# Only in America



## David Baxter PhD (Jul 3, 2009)

Only in America......can a pizza get to your house faster than an ambulance.

Only in America......are there handicap parking places in front of a skating rink.

Only in America......do drugstores make the sick walk all the way to the back of the store to get their prescriptions while healthy people can buy cigarettes at the front.

Only in America......do people order double cheese burgers, large fries, and a diet Coke.

Only in America......do banks leave both doors to the vault open and then chain the pens to the counters.

Only in America......do we leave cars worth thousands of dollars in the driveway and put our useless junk in the garage.

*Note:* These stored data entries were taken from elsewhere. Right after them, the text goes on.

-- ==== Sys2Proof/Tests/Slice0.lean ====
section
/-! SUPPORT. Tests: decoding by words written out from 30_encoding.md, one-step tests with the expected values of 95_test_vectors.md, and for every statement with hypotheses a state and operands that meet them. -/

namespace Sys2Proof.Tests

open Sys2Proof Sys2Proof.Machine

/-! ### Helpers -/

/-- What an outcome's next state shows. -/
def shows {α : Type} (o : Host.Outcome State Fault Refusal) (f : State → α) : Option α :=
  match o with
  | .next s => some (f s)
  | .fault _ => none
  | .refused _ => none

/-- One frame a buffer, as the programs P1 and P2 have it. -/
def q1 : Params := { Params.default with fblen := 1 }

/-- Right after reset. -/
def shut : State := State.fresh q1

/-- An open engine with an empty ring of three slots, every view settled. -/
def opened : State :=
  { shut with p.eng := .opened, p.capacity := 3, p.runP := true, p.ackSeen := true, c.runSeen := true, c.ackC := true }

/-- An open engine with one frame buffer in slot 0, which the consumer has seen. -/
def oneBuffer : State :=
  { opened with p.wrCnt := 1, p.wrGray := 0x001#11, p.writeIndex := 1, c.wrSeen := 1, ram := [(0, 0xFFFF003C#32)] }

/-- The same with a request for it presented. -/
def requested : State := { oneBuffer with env.req := some 0x80000001#32 }

/-- An open engine whose ring is full. -/
def full : State :=
  { opened with p.wrCnt := 3, p.wrGray := 0x002#11, p.writeIndex := 0, c.wrSeen := 3, ram := [(0, 1), (1, 2), (2, 3)] }

/-- The frames of the sources of P1, one each. -/
def withSources (s : State) : State :=
  { s with env.psg := [0xFFFD012C#32], env.pcm := [0x0000FF6A#32], env.fm := [0x0000001E#32] }

/-- An ADVANCE with one trigger due and the frames for it at hand. -/
def advancing : State := withSources { opened with p.phase := .advancing, p.audAcc := 525 }

/-- The same with a full ring. -/
def overrunning : State := withSources { full with p.phase := .advancing, p.audAcc := 525 }

/-- An OPEN that waits for the consumer. -/
def opening : State := { shut with p.capacity := 3, p.phase := .opening, p.runP := true }

/-- The same once the consumer has been seen to run. -/
def openingSeen : State := { opening with c.runSeen := true, c.ackC := true, p.ackSeen := true }

/-- A CLOSE whose request the consumer has seen. -/
def closing : State := { oneBuffer with p.phase := .closing, p.runP := false, c.runSeen := false }

/-- A CLOSE window in which the producer's view of the read pointer has yet to jump to 0. -/
def closeWindow : State :=
  { closing with c.wrSeen := 1, c.ackC := false, p.ackSeen := false, p.rdSeen := 1, x.rdJump := true }

/-- A CLOSE that may complete. -/
def closable : State := { closeWindow with p.rdSeen := 0, x.rdJump := false }

/-- A closed engine whose consumer has yet to see the zeroed write pointer. -/
def closed : State := { shut with p.eng := .closed, p.capacity := 3, c.wrSeen := 1, x.wrJump := true }

/-- In FAULT by the device fault, with every other sticky bit set. -/
def faulted : State := { shut with p.eng := .fault, p.fDev := true, p.ill := true, c.diagReq := true }

/-- Disabled by OPEN none. -/
def disabled : State := { shut with p.disabled := true }

/-- Two frames a buffer. -/
def q2 : Params := { Params.default with fblen := 2 }

/-- A bad request for three frames presented, and an ADVANCE with a trigger due. -/
def streaming : State :=
  { State.fresh q2 with
    env.req := some 0x80000003#32, p.eng := .opened, p.phase := .advancing, p.audAcc := 1024,
    env.psg := [1, 2], env.pcm := [3, 4], env.fm := [5, 6] }

/-- A closed engine whose consumer may lag behind the zeroed write pointer for one more step, with other steps to take. -/
def lagging : State :=
  { closed with lags.wrSeen := some { source := 0, left := 1 }, agenda := List.replicate 6 .hostTake }

/-- The run of the machine from there. -/
def laggingRun : Nat → State
  | 0 => lagging
  | n + 1 =>
    match step (laggingRun n) with
    | .next t => t
    | .fault _ => laggingRun n
    | .refused _ => laggingRun n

Only in America......do we use answering machines to screen calls and then have call waiting so we won't miss a call from someone we didn't want to talk to in the first place.

Only in America......do we buy hot dogs in packages of ten and buns in packages of eight. *1*

Only in America......do we use the word 'politics' to describe the process so well: Poli' in Latin meaning 'many' and 'tics' meaning 'bloodsucking creatures'.

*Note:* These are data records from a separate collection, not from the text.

/-! ### Requests that are refused with a status -/

/-- The three write requests without a write path, whatever their operands: count 0, status ILLEGAL, no line event, no
register access, no mirror load, the caller buffer untouched; and the `opsel` values `0b001`, `0b101`, `0b111` are
these requests (R89, R123, R179). -/
def Obligations.IllegalWrites : Prop :=
  (∀ (o l : Nat) (b : Bool) (s : State), s.busy = false →
    (∃ t, exec (.otpWrite o l b) s = .next t ∧ Returned t 0 .illegal ∧ Untouched s t) ∧
    (∃ t, exec (.boot0Write o l b) s = .next t ∧ Returned t 0 .illegal ∧ Untouched s t) ∧
    (∃ t, exec (.sotpWrite o l b) s = .next t ∧ Returned t 0 .illegal ∧ Untouched s t)) ∧
  ∀ (p : Params) (o l : Nat) (b : Bool), p.encodes o l →
    decode p (.hostreq (packHostreq p 0b001 o l b)) = .ok (.otpWrite o l b) ∧
    decode p (.hostreq (packHostreq p 0b101 o l b)) = .ok (.boot0Write o l b) ∧
    decode p (.hostreq (packHostreq p 0b111 o l b)) = .ok (.sotpWrite o l b)

/-- The five legal operations check the request first: a null buffer, a zero length, an offset at or beyond the total
size, or an end beyond it, returns count 0 and status PRECOND with no hardware access, the caller buffer untouched
(R101, R186, R188). The sum is formed without wrap, whatever the operands that have an encoding (R82, U25). -/
def Obligations.PreconditionFails : Prop :=
  ∀ (r : Region) (w : Bool) (o l : Nat) (b : Bool) (s : State), Legal r w → s.busy = false → s.params.encodes o l →
    (b = false ∨ l = 0 ∨ r.totalSize s.params ≤ o ∨ r.totalSize s.params < o + l) →
    ∃ t, exec (request r w o l b) s = .next t ∧ Returned t 0 .precond ∧ Untouched s t

/-- A request presented while an operation is in progress is not accepted, and gives the run no meaning
(R195, D29): every instruction is refused by name. -/
def Obligations.ConcurrentRefused : Prop :=
  ∀ (i : Instr) (s : State), s.busy = true → exec i s = .refused .concurrentUse

/-! ### The range adapter -/

/-- The range plan: `start_block`, `start_off`, `end_block` and `end_res` from `offset` and `offset + length`, with an
exact end moved to the last byte of the block before; after it `1 <= end_res <= B` and
`start_block <= end_block <= TOTAL/B - 1` (R102, R103, R109). -/
def Obligations.RangePlan : Prop :=
  ∀ (r : Region) (p : Params) (q : Sequencer),
    let B := r.blockSize
    let o := q.reqOffset
    let n := q.reqLength
    let f := (q.formEndSum p).plan p B
    p.wellFormed = true → p.encodes o n → 0 < n →
      f.endSum = o + n ∧ f.startBlock = o / B ∧ f.startOff.toNat = o % B ∧
      f.endBlock = (if (o + n) % B = 0 then (o + n) / B - 1 else (o + n) / B) ∧
      f.endRes.toNat = (if (o + n) % B = 0 then B else (o + n) % B) ∧
      1 ≤ f.endRes.toNat ∧ f.endRes.toNat ≤ B ∧ f.startBlock ≤ f.endBlock ∧
      f.endBlock * B + f.endRes.toNat = o + n ∧
      (o + n ≤ r.totalSize p → f.endBlock ≤ r.totalSize p / B - 1)

/-- The slice of block `i`: `lo`, `hi` and `bufpos` as R104 gives them, at least one byte and at most a block; `bufpos`
is 0 for the first block and grows by the bytes of the block before; the last slice ends at `length`; byte position
`lo` of block `i` is region byte `offset + bufpos` (R104, R109). -/
def Obligations.SliceOfABlock : Prop :=
  ∀ (r : Region) (p : Params) (q0 : Sequencer) (i : Nat),
    let B := r.blockSize
    let o := q0.reqOffset
    let n := q0.reqLength
    let q := (q0.formEndSum p).plan p B
    let at_ (j : Nat) := ({ q with curBlock := narrow p.wOff j } : Sequencer).slice p B
    let lo := (at_ i).lo.toNat
    let hi := (at_ i).hi.toNat
    p.encodes o n → 0 < n → q.startBlock ≤ i → i ≤ q.endBlock →
      lo = (if i = q.startBlock then q.startOff.toNat else 0) ∧
      hi = (if i = q.endBlock then q.endRes.toNat else B) ∧ lo < hi ∧ hi ≤ B ∧
      (at_ i).bufpos = i * B + lo - o ∧
      (i = q.startBlock → (at_ i).bufpos = 0) ∧
      (i < q.endBlock → (at_ (i + 1)).bufpos = (at_ i).bufpos + (hi - lo)) ∧
      (i = q.endBlock → (at_ i).bufpos + (hi - lo) = n) ∧
      i * B + lo = o + (at_ i).bufpos

/-- The partial first block: for an offset that is not block-aligned the bytes copied from the first block are
`block_size - (offset mod block_size)`, provided the range reaches the end of that block; else `end_res - start_off`
(R111, C2). -/
def Obligations.PartialFirstBlock : Prop :=
  ∀ (r : Region) (p : Params) (q0 : Sequencer),
    let B := r.blockSize
    let o := q0.reqOffset
    let q := (q0.formEndSum p).plan p B
    let f := ({ q with curBlock := q.startBlock } : Sequencer).slice p B
    p.encodes o q0.reqLength → 0 < q0.reqLength → o % B ≠ 0 →
      (q.startBlock < q.endBlock ∨ q.endRes.toNat = B → f.hi.toNat - f.lo.toNat = B - o % B) ∧
      (q.startBlock = q.endBlock → f.hi.toNat - f.lo.toNat = q.endRes.toNat - q.startOff.toNat)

Only in America......do they have drive-up ATM machines with Braille lettering.


----------



## David Baxter PhD (Jul 3, 2009)

*1* This one does make sense for weenie roasts, though, because no matter how hard you work to convince yourself otherwise, you know you are going to drop a couple into the fire.


----------



## ladylore (Jul 3, 2009)

> Only in America......do they have drive-up ATM machines with Braille lettering.


:rofl: and 



> Only in America......do banks leave both doors to the vault open and then chain the pens to the counters.
> 
> Only in America......do we use the word 'politics' to describe the process so well: Poli' in Latin meaning 'many' and 'tics' meaning 'bloodsucking creatures'.



My other favorites


----------